My horse was making funny faces the other night so i checked in her mouth to see that she has kind of deep indents between her front incisors. There is loads of grass and stuff caught and they generally look dirty and has plaque build up too (ok she is 18 but still....)

How on earth do i scrape it out? I tried to with my finger but she sort of wiggles her muzzle and isnt still long enough to clean them?!

IDEAS on a postcard pllllleeease


----------



## lochpearl (4 July 2008)

have you had a EDT out recently? It might be worth asking them for some advice?
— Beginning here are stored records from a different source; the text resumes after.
-- ==== Sys2Proof/Tests/Slice0.lean ====
section
/-! SUPPORT. Tests. Expected results come from the spec: the worked encodings of spec/30_encoding.md R84 and the vectors V1 to
V10 and programs of spec/95_test_vectors.md, each named where it is used. The last part holds a witness for every obligation
that has hypotheses. -/

namespace Sys2Proof.Tests

open Sys2Proof Sys2Proof.Machine Sys2Proof.Safety

/-! ## WellFormed -/

theorem test_wf_write_channel_low : (Instr.write (-2049) 0).wf = false := by decide
theorem test_wf_write_channel_high : (Instr.write 2048 0).wf = false := by decide
theorem test_wf_write_value_low : (Instr.write 1 (-32769)).wf = false := by decide
theorem test_wf_write_value_high : (Instr.write 1 32768).wf = false := by decide
theorem test_wf_read : (Instr.read 2048).wf = false ∧ (Instr.read (-2049)).wf = false := by decide
theorem test_wf_setcount : (Instr.setcount 2048).wf = false ∧ (Instr.setcount (-2049)).wf = false := by decide
theorem test_wf_bufrd : (Instr.bufrd 513).wf = false ∧ (Instr.bufrd 512).wf = true := by decide
theorem test_wf_bufwr : (Instr.bufwr 513 0).wf = false ∧ (Instr.bufwr 512 0).wf = true := by decide

/-! ## The parameters (spec/00_scope.md R8) -/

theorem test_parameters_in_range :
    1 ≤ Config.defaultCount ∧ Config.defaultCount ≤ Config.capacity ∧ Config.capacity ≤ 2047 ∧
      Config.capacity + 1 < 2 ^ 10 ∧ Config.cmdWidth = 32 := by decide

/-! ## Decoding: words written out from the spec's encodings, a constructor at a time -/

/-- R74: opcode 0x1, all else zero. -/
theorem test_decode_init : decodeCommand 0b0001_000000000000_0000000000000000#32 = .instr .init := by decide
/-- R73: `ch` in bits 27..16, `v` in bits 15..0 (R84, V1). -/
theorem test_decode_write :
    decodeCommand 0b0010_000000000101_0000000000010100#32 = .instr (.write 5 20) ∧
    decodeCommand 0x2800FFFF#32 = .instr (.write (-2048) (-1)) ∧
    decodeCommand 0x2FFF7FFF#32 = .instr (.write (-1) 32767) := by decide
theorem test_decode_read :
    decodeCommand 0b0011_001000000001_0000000000000000#32 = .instr (.read 513) ∧
    decodeCommand 0x37FF0000#32 = .instr (.read 2047) ∧
    decodeCommand 0x38000000#32 = .instr (.read (-2048)) := by decide
theorem test_decode_setcount :
    decodeCommand 0b0100_000000001010_0000000000000000#32 = .instr (.setcount 10) ∧
    decodeCommand 0x48000000#32 = .instr (.setcount (-2048)) := by decide
/-- R73: `idx` is unsigned. -/
theorem test_decode_bufrd :
    decodeCommand 0b0101_001000000000_0000000000000000#32 = .instr (.bufrd 512) ∧
    decodeCommand 0x5FFF0000#32 = .refused .rawIndexRange := by decide
theorem test_decode_bufwr :
    decodeCommand 0b0110_001000000000_00000000_10101011#32 = .instr (.bufwr 512 0xAB#8) ∧
    decodeCommand 0x600100FF#32 = .instr (.bufwr 1 0xFF#8) := by decide
theorem test_decode_term : decodeCommand 0b0111_000000000000_0000000000000000#32 = .instr .term := by decide
/-- R79: `01x1`. -/
theorem test_decode_sr : decodeDelivery 0b01_0_1#4 = .instr .sr ∧ decodeDelivery 0b01_1_1#4 = .instr .sr := by decide
/-- R79: `101x`. -/
theorem test_decode_tc : decodeDelivery 0b10_1_0#4 = .instr .tc ∧ decodeDelivery 0b10_1_1#4 = .instr .tc := by decide
/-- R79: every other delivery word delivers nothing. -/
theorem test_decode_not_delivered :
    [0b0000#4, 0b0001#4, 0b0010#4, 0b0011#4, 0b0100#4, 0b0110#4, 0b1000#4, 0b1001#4, 0b1100#4, 0b1101#4, 0b1110#4,
      0b1111#4].all (fun w => decodeDelivery w == .notDelivered) = true := by decide
/-- R80: kind 1, the enable bit in P[0]. -/
theorem test_decode_link_enable :
    decodeAction 0b001_00000000#11 = .instr (.linkEnable false) ∧
    decodeAction 0b001_00000001#11 = .instr (.linkEnable true) ∧
    decodeAction 0b001_00000010#11 = .undefinedAction := by decide
theorem test_decode_link_configure :
    decodeAction 0b010_00000001#11 = .instr (.linkConfigure .brk) ∧
    decodeAction 0b010_00000010#11 = .instr (.linkConfigure .dat) ∧
    decodeAction 0b010_00000000#11 = .undefinedAction ∧
    decodeAction 0b010_00000011#11 = .undefinedAction := by decide
theorem test_decode_link_send : decodeAction 0b011_10111011#11 = .instr (.linkSend 0xBB#8) := by decide
theorem test_decode_link_select :
    decodeAction 0b100_00000000#11 = .instr (.linkSelect .none) ∧
    decodeAction 0b100_00000001#11 = .instr (.linkSelect .sr) ∧
    decodeAction 0b100_00000010#11 = .instr (.linkSelect .tc) ∧
    decodeAction 0b100_00000011#11 = .undefinedAction := by decide

/-- V1: the refused words. -/
theorem test_decode_refused :
    [0x1FFFFFFF#32, 0x10010000#32, 0x70000001#32, 0x7FFFFFFF#32, 0x30000001#32, 0x4001FF00#32, 0x5201FFFF#32,
      0x60010100#32].all (fun w => decodeCommand w == .refused .nonzeroReservedBits) = true ∧
    [0x90000000#32, 0xF0000000#32, 0x0000FFFF#32].all (fun w => decodeCommand w == .refused .reservedOpcode) = true ∧
    [0x52010000#32, 0x5FFF0000#32, 0x6FFF00FF#32].all (fun w => decodeCommand w == .refused .rawIndexRange) = true := by
  decide

/-- R54: 0x2001000A goes as 0A, 00, 01, 20. -/
theorem test_bus_bytes :
    bytesOfCommand 0x2001000A#32 = [0x0A#8, 0x00#8, 0x01#8, 0x20#8] ∧
    decodeBytes [0x0A#8, 0x00#8, 0x01#8, 0x20#8, 0x77#8] = some (.instr (.write 1 10), [0x77#8]) ∧
    decodeBytes [0x0A#8, 0x00#8, 0x01#8] = none := by decide

/-- The host's table words (spec/opcode_table.json): the row's width names the port. -/
theorem test_table_words :
    decodeTableWord 32 0x10000000 = some .init ∧ decodeTableWord 8 0b0101 = some .sr ∧
    decodeTableWord 8 0b1010 = some .tc ∧ decodeTableWord 16 0x3BB = some (.linkSend 0xBB#8) ∧
    decodeTableWord 16 0x003 = none ∧ decodeTableWord 32 0 = none := by decide

/-! ## Small states -/

/-- What a next state holds; `false` for a fault or a refusal. -/
def ends (r : Result) (p : State → Bool) : Bool :=
  match r with
  | .next t => p t
  | .fault _ => false
  | .refused _ => false

/-- A link from its registers, its trace empty. -/
def lk (en : Bool) (mode : Option WireMode) (shift hold : Option Byte) (txc : Bool) : Link :=
  { en := en, mode := mode, hold := hold, shift := shift, txc := txc, trace := [] }

/-- `S0` of spec/95_test_vectors.md. -/
abbrev s0 : State := State.reset

/-- `I0` of spec/95_test_vectors.md. -/
def i0 : State :=
  { State.reset with phase := .brk, trigger := .tc, link := lk true (some .brk) (some 0x00#8) none false }

/-- A state in `Data(i)`. -/
def dataState (i snap : Count) (t : Trigger) (values : Memory) (l : Link) : State :=
  { State.reset with phase := .data, index := i, snap := snap, trigger := t, values := values, link := l }

/-- One host step with a word on the port. -/
def issue (w : CommandWord) (s : State) : Result := step { s with port := [w], schedule := [.host] }

/-- One step of a slot. -/
def take (q : Slot) (s : State) : Result := step { s with schedule := [q] }

/-! ## Host commands (V2 to V7) -/

theorem test_write_raises :
    ends (issue 0x20210005#32 i0) (fun t => decide (t = { i0 with values := [(33, 0x05#8)], activeCount := 33#10 })) = true := by
  decide
/-- E1 and V2: the clamps of both operands. -/
theorem test_write_clamps :
    ends (issue 0x2FFFFFFB#32 { i0 with values := [(1, 0x07#8)] }) (fun t => decide (t = i0)) = true ∧
    ends (issue 0x22580007#32 i0) (fun t => decide (t.values = [(512, 0x07#8)]) && decide (t.activeCount = 512#10)) = true := by
  decide
theorem test_write_value_above :
    ends (issue 0x20010100#32 i0) (fun t => decide (t.values = [(1, 0xFF#8)]) && decide (t.activeCount = 32#10)) = true := by
  decide
/-- V3. -/
theorem test_read_clamps :
    ends (issue 0x3FF90000#32 { i0 with values := [(1, 0x0A#8)] }) (fun t => decide (t.rdata = 0x0A#8)) = true ∧
    ends (issue 0x37FF0000#32 { i0 with values := [(512, 0x03#8)] }) (fun t => decide (t.rdata = 0x03#8)) = true := by decide
/-- V4. -/
theorem test_setcount :
    ends (issue 0x48000000#32 i0) (fun t => decide (t = { i0 with activeCount := 1#10 })) = true ∧
    ends (issue 0x43E80000#32 i0) (fun t => decide (t = { i0 with activeCount := 512#10 })) = true := by decide
/-- V5. -/
theorem test_bufrd :
    ends (issue 0x52000000#32 { i0 with values := [(512, 0xAB#8)] }) (fun t => decide (t.rdata = 0xAB#8)) = true ∧
    ends (issue 0x50000000#32 { i0 with rdata := 0x11#8 }) (fun t => decide (t.rdata = 0x00#8)) = true := by decide
theorem test_bufwr :
    ends (issue 0x620000AB#32 i0) (fun t => decide (t = { i0 with values := [(512, 0xAB#8)] })) = true ∧
    ends (issue 0x60000055#32 i0) (fun t => decide (t = i0)) = true := by decide
/-- V1, V5: a refused word changes only the refusal mark. -/
theorem test_refused_words :
    ends (issue 0x62010000#32 i0) (fun t => decide (t = { i0 with refused := true, refusals := [.rawIndexRange] })) = true ∧
    ends (issue 0x90000000#32 i0) (fun t => decide (t = { i0 with refused := true, refusals := [.reservedOpcode] })) = true := by
  decide
/-- V6: `INIT` from `S0` after writes gives `I0`. -/
theorem test_init :
    ends (issue 0x10000000#32 { s0 with values := [(5, 0x09#8)], activeCount := 3#10 }) (fun t => decide (t = i0)) = true := by
  decide
theorem test_init_while_active :
    ends (issue 0x10000000#32 i0) (fun t => decide (t = { i0 with refused := true, refusals := [.initWhileActive] })) = true := by
  decide
/-- V6: held while the link shifts the byte TERM left. -/
theorem test_init_held :
    ends (issue 0x10000000#32 { s0 with link := lk false (some .dat) (some 0x2A#8) none false })
      (fun t => decide (t = { s0 with
        link := lk false (some .dat) (some 0x2A#8) none false, port := [0x10000000#32] })) = true := by decide
/-- V7. -/
theorem test_term :
    ends (issue 0x70000000#32 i0) (fun t => decide (t =
      { i0 with phase := .idle, trigger := .none, link := lk false (some .brk) (some 0x00#8) none false })) = true ∧
    ends (issue 0x70000000#32 s0) (fun t => decide (t = s0)) = true := by decide

/-! ## Notifications (V8, V9) -/

/-- V8: the last data byte goes to the holding register and switches the trigger. -/
theorem test_sr_last :
    ends (take .core (dataState 3 3 .sr [(3, 0x1E#8)] (lk true (some .dat) (some 0x00#8) none false)))
      (fun t => decide (t = dataState 4 3 .tc [(3, 0x1E#8)] (lk true (some .dat) (some 0x00#8) (some 0x1E#8) false))) = true := by
  decide
/-- V8: `Data(512)` with `snap = 512` ends in `Data(513)`. -/
theorem test_sr_top :
    ends (take .core (dataState 512 512 .sr [(512, 0x01#8)] (lk true (some .dat) none none true)))
      (fun t => decide (t = dataState 513 512 .tc [(512, 0x01#8)] (lk true (some .dat) (some 0x01#8) none false))) = true := by
  decide
/-- V8 and V9: full, masked and busy slots leave all as it is. -/
theorem test_not_enabled :
    ends (take .core (dataState 2 3 .sr [] (lk true (some .dat) (some 0x04#8) (some 0x05#8) false)))
      (fun t => decide (t = dataState 2 3 .sr [] (lk true (some .dat) (some 0x04#8) (some 0x05#8) false))) = true ∧
    ends (take .core i0) (fun t => decide (t = i0)) = true := by decide
/-- V9: TC in `Break`. -/
theorem test_tc_break :
    ends (take .core { i0 with activeCount := 10#10, link := lk true (some .brk) none none true })
      (fun t => decide (t = { i0 with
        activeCount := 10#10, snap := 10#10, phase := .startCode
        link := lk true (some .dat) (some 0x00#8) none false })) = true := by decide
/-- V9: TC in `StartCode`, and in the drain wait `Data(4)` with `snap = 3`. -/
theorem test_tc_start_and_drain :
    ends (take .core { i0 with phase := .startCode, snap := 10#10, link := lk true (some .dat) none none true })
      (fun t => decide (t = dataState 1 10 .sr [] (lk true (some .dat) none none false))) = true ∧
    ends (take .core (dataState 4 3 .tc [] (lk true (some .dat) none none true)))
      (fun t => decide (t = { dataState 4 3 .tc [] (lk true (some .brk) (some 0x00#8) none false) with phase := .brk })) = true := by
  decide
/-- R140, R180: TC delivered in a phase that the core never awaits it in clears `L.txc` and does nothing else. -/
theorem test_delivered_tc_clears_the_flag :
    ends (take .core { dataState 2 3 .tc [] (lk true (some .dat) none none true) with rdata := 0x11#8 })
      (fun t => decide (t = { dataState 2 3 .tc [] (lk true (some .dat) none none false) with rdata := 0x11#8 })) = true ∧
    ends (take .core (dataState 2 3 .sr [] (lk true (some .dat) (some 0x11#8) (some 0x22#8) true)))
      (fun t => t.link.txc) = true := by decide
/-- V8, V9: the pure-function checks: SR in `Break`, TC in `Data(2)` with `snap = 3`. -/
theorem test_handlers_elsewhere :
    ends (exec .sr i0) (fun t => decide (t = i0)) = true ∧
    ends (exec .tc (dataState 2 3 .sr [] (lk true (some .dat) none none true)))
      (fun t => decide (t = dataState 2 3 .sr [] (lk true (some .dat) none none true))) = true := by decide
If only I could actually get near both of my horses teeth!!!


----------



## Apalacia01 (4 July 2008)

Colgate!? I guess the dentist could come and do some plaque removal - she needs a trip to the dental hygienist!


----------



## Rayado05 (4 July 2008)

Give them a white cabbage to eat.


----------



## Silverspring (4 July 2008)

A metal toothpick out of boots will do the trick!  My dentist told me to get one and try to pick her teeth every other day to keep them clean (she's 22) to be honest she totally hate it at first and threw many tantrums but after a while she just got used to the fact I pick her teeth and there is no getting away from it!  I have to say I lost the toothpick and haven't been doing it for a while, I know I'll get in trouble next time the dentist is out!


----------



## Drummer (4 July 2008)

I brush my horses teeth every now and again, he loves it!!!  I just get a toothbrush load it up with paste give them a good scrub then rinse with the hose and he has minty fresh breath!!


----------



## LizGooch1 (4 July 2008)

White cabbage?! 

I can just see my horse ingesting said toothbrush!!! Maybe I'll give it a go..


----------



## Kenzo (4 July 2008)

I'd avoid putting your hands and fingers in your horses mouth at all cost, even if it is just for a scrap and polish lol! 

It's suprising how many people have lost the ends of there fingers in horses mouths by simply checking their horses teeth, feeling for sharp edges and these are people who are familiar with a horses mouth and where the teeth lay...trust me, leave it to the professionals...its their job 

and keep your fingers in tact.


----------



## kellyeaton (4 July 2008)

look in the equi trader there are some treats for horses teeth in there i think they are called bites by blue chip!


----------